■ Data for processing:
- Opening Delimiter -
/-- FlagWrittenBySixOnly: its two clauses. -/
theorem test_witness_flag :
    (writesFlag (.ldi 14 7) = false ∧ VF ∉ writtenRegs (.ldi 14 7) ∧ ∃ t, exec (.ldi 14 7) State.reset = .next t) ∧
    (writesFlag (.add 0 1) = true ∧ State.reset.fault = none ∧
      after (exec (.add 0 1) State.reset) (fun t => t.fault == none) = true) :=
  ⟨⟨by decide, by decide, _, rfl⟩, by decide, rfl, by decide⟩

/-- ResetMemoryAndEntryPoint: the addresses around the font, the font's first and last byte, and `pc`. -/
theorem test_witness_reset_memory : (0x04F < 4096 ∧ 0x04F < 0x050) ∧ (0x0A0 < 4096 ∧ 0x0A0 ≤ 0x0A0) ∧
    (0xFFF < 4096 ∧ 0x0A0 ≤ 0xFFF) ∧ 0 < 80 ∧ 79 < 80 ∧ State.reset.pc = 0x0200 := by decide

/-- StepKeepsInvariant and EveryScheduleKeepsInvariant: the reset state has the invariant and a step from it. -/
theorem test_witness_invariant : State.reset.inv = true ∧ (start 0x2300 []).inv = true ∧
    after (step (start 0x2300 [])) (fun t => t.sp == 1) = true := by decide

/-- FinishedRunIsFixed: a JP to itself at 0x200, and one reached with `pc` above memory. -/
theorem test_witness_finished : (start 0x1200 []).finished = true ∧ (startAt 0x1200 0x1200 []).finished = true := by
  decide

/-- PlacedWordRunsNext. -/
theorem test_witness_placed : Memory.wf State.reset.mem = true ∧ decodeTableWord 16 0xFF65 = some (.ldm 15) := by decide

/-- SetKeyRecordsLevel: the first and the last key, and the least bad index. -/
theorem test_witness_set_key : 0 = (0 : Key).val ∧ 15 = (15 : Key).val ∧ 16 ≤ 16 := by decide

/-- LoadersWriteOnlyTheirBytes: the longest program and one byte more; 80 bytes of font, and one more or fewer. -/
theorem test_witness_loaders : Memory.wf State.reset.mem = true ∧ (List.replicate 3584 (0 : Byte)).length ≤ 3584 ∧
    3584 < (List.replicate 3585 (0 : Byte)).length ∧ Config.classicFont.length = 80 ∧
    (List.replicate 81 (0 : Byte)).length ≠ 80 ∧ (List.replicate 79 (0 : Byte)).length ≠ 80 := by
  simp only [List.length_replicate]
  decide

end Sys2Proof.Tests
end

/-! SUPPORT. The four hexadecimal digits of a word as numbers (spec 30_encoding.md R71). -/

namespace Sys2Proof

theorem family_toNat (w : Word) : (family w).toNat = w.toNat / 4096 := by
  have hw : w.toNat < 65536 := w.isLt
  rw [family, BitVec.extractLsb'_toNat, Nat.shiftRight_eq_div_pow]
  exact Nat.mod_eq_of_lt (by omega)

theorem fieldX_toNat (w : Word) : (fieldX w).toNat = w.toNat / 256 % 16 := by
  rw [fieldX, BitVec.extractLsb'_toNat, Nat.shiftRight_eq_div_pow]

theorem fieldY_toNat (w : Word) : (fieldY w).toNat = w.toNat / 16 % 16 := by
  rw [fieldY, BitVec.extractLsb'_toNat, Nat.shiftRight_eq_div_pow]

theorem fieldN_toNat (w : Word) : (fieldN w).toNat = w.toNat % 16 := by
  rw [fieldN, BitVec.extractLsb'_toNat, Nat.shiftRight_zero]

/-- `nnn = x ++ y ++ n` (30_encoding.md R71). -/
theorem fieldNNN_split_digits (w : Word) : fieldNNN w = fieldX w ++ (fieldY w ++ fieldN w) := by
  rw [fieldNNN_split, fieldNN_split]

/-- Settles O33: each digit is a quotient and remainder of the word, and the wider fields split into digits. -/
theorem fieldsAreBitExtractions : Obligations.FieldsAreBitExtractions := fun w =>
  ⟨family_toNat w, fieldX_toNat w, fieldY_toNat w, fieldN_toNat w, fieldNN_split w, fieldNNN_split_digits w⟩

end Sys2Proof

/-! SUPPORT. Writing one register changes that register and nothing else (spec 40_arith_logic.md R100), and the
instructions whose whole effect is such a write: LDI, ADDI, MOV, OR, AND, XOR. -/

namespace Sys2Proof.Machine

/-- The register file is no `Part`, so replacing it keeps every part. -/
theorem Part.kept_setV (p : Part) (s : State) (w : Vector Byte 16) : p.kept s (s.setV w) := by
  cases p <;> simp [Part.kept]

/-- To frame a change of the register file it is enough to look at the registers. -/
theorem Frame.setV {regs : List Reg} {s : State} {w : Vector Byte 16}
    (h : ∀ r, r ∉ regs → (s.setV w).reg r = s.reg r) (parts : List Part) : Frame regs parts s (s.setV w) :=
  ⟨h, fun p _ => p.kept_setV s w⟩

theorem State.setReg_reg_self (s : State) (x : Reg) (b : Byte) : (s.setReg x b).reg x = b := by simp

theorem State.setReg_reg_of_ne (s : State) {x r : Reg} (b : Byte) (h : r ≠ x) :
    (s.setReg x b).reg r = s.reg r := by
  simp [h]

theorem State.setReg_frame (s : State) (x : Reg) (b : Byte) : Frame [x] [] s (s.setReg x b) :=
  Frame.setV (fun _ hr => s.setReg_reg_of_ne b (List.ne_of_not_mem_cons hr)) []

/-- Settles O1: both are one register write, of `nn` or of what `V[y]` held. -/
theorem ldiAndMovLoadRegister : Obligations.LdiAndMovLoadRegister := fun x y nn s =>
  ⟨⟨s.setReg x nn, rfl, s.setReg_reg_self x nn, s.setReg_frame x nn⟩,
   ⟨s.setReg x (s.reg y), rfl, s.setReg_reg_self x (s.reg y), s.setReg_frame x (s.reg y)⟩⟩

/-- Settles O2: one register write, of the narrowed sum, which is the sum modulo 256. -/
theorem addiWrapsWithoutFlag : Obligations.AddiWrapsWithoutFlag := fun x nn s =>
  ⟨s.setReg x (addByte (s.reg x) nn), rfl, by rw [State.setReg_reg_self, addByte_toNat], s.setReg_frame x _⟩

/-- Settles O3: each is one register write, and bit `k` of the byte written is the operation on bit `k` of the
operands. -/
theorem logicActsBitByBit : Obligations.LogicActsBitByBit := by
  intro x y s
  refine ⟨⟨s.setReg x (s.reg x ||| s.reg y), rfl, fun k _ => ?or, s.setReg_frame x _⟩,
    ⟨s.setReg x (s.reg x &&& s.reg y), rfl, fun k _ => ?and, s.setReg_frame x _⟩,
    ⟨s.setReg x (s.reg x ^^^ s.reg y), rfl, fun k _ => ?xor, s.setReg_frame x _⟩⟩
  case or => rw [State.setReg_reg_self, BitVec.getLsbD_or]
  case and => rw [State.setReg_reg_self, BitVec.getLsbD_and]
  case xor => rw [State.setReg_reg_self, BitVec.getLsbD_xor]

end Sys2Proof.Machine

/-! SUPPORT. Setting `pc` changes `pc` and nothing else, and the instructions whose whole effect that is: JP
(spec 41_control_flow.md R122) and the skips on an immediate, SEI and SNEI (R125, R126). -/

namespace Sys2Proof.Machine

theorem zext16OfAddr_toNat (nnn : Addr12) : (zext16OfAddr nnn).toNat = nnn.toNat :=
  BitVec.toNat_setWidth_of_le (by omega)

/-- `pc` is the one part that setting `pc` does not keep. -/
theorem Part.kept_setPc {p : Part} (hp : p ≠ .pc) (s : State) (a : Word) : p.kept s (s.setPc a) := by
  cases p
  case pc => exact absurd rfl hp
  all_goals simp [Part.kept]

theorem State.setPc_frame (s : State) (a : Word) : Frame [] [.pc] s (s.setPc a) :=
  ⟨fun r _ => s.setPc_reg a r, fun _ hp => Part.kept_setPc (List.ne_of_not_mem_cons hp) s a⟩

theorem exec_jp (nnn : Addr12) (s : State) : exec (.jp nnn) s = .next (s.setPc (zext16OfAddr nnn)) := rfl
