-- ==== Sys2Proof/Machine/Regs.lean ====
section
/-! DEFINITION. The registers of the maintenance space and their fields, one definition each: the address of a register
instance from the bases of Table 0.8 and the summary tables of every chapter (R23, R24, R429-R433), and each named
field by its address and bits. -/

namespace Sys2Proof.Machine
- Closing Delimiter -
■ The task: Find the word "after" in the listing and copy each line that contains it.

■ Written response:
      after (exec (.add 0 1) State.reset) (fun t => t.fault == none) = true) :=
    after (step (start 0x2300 [])) (fun t => t.sp == 1) = true := by decide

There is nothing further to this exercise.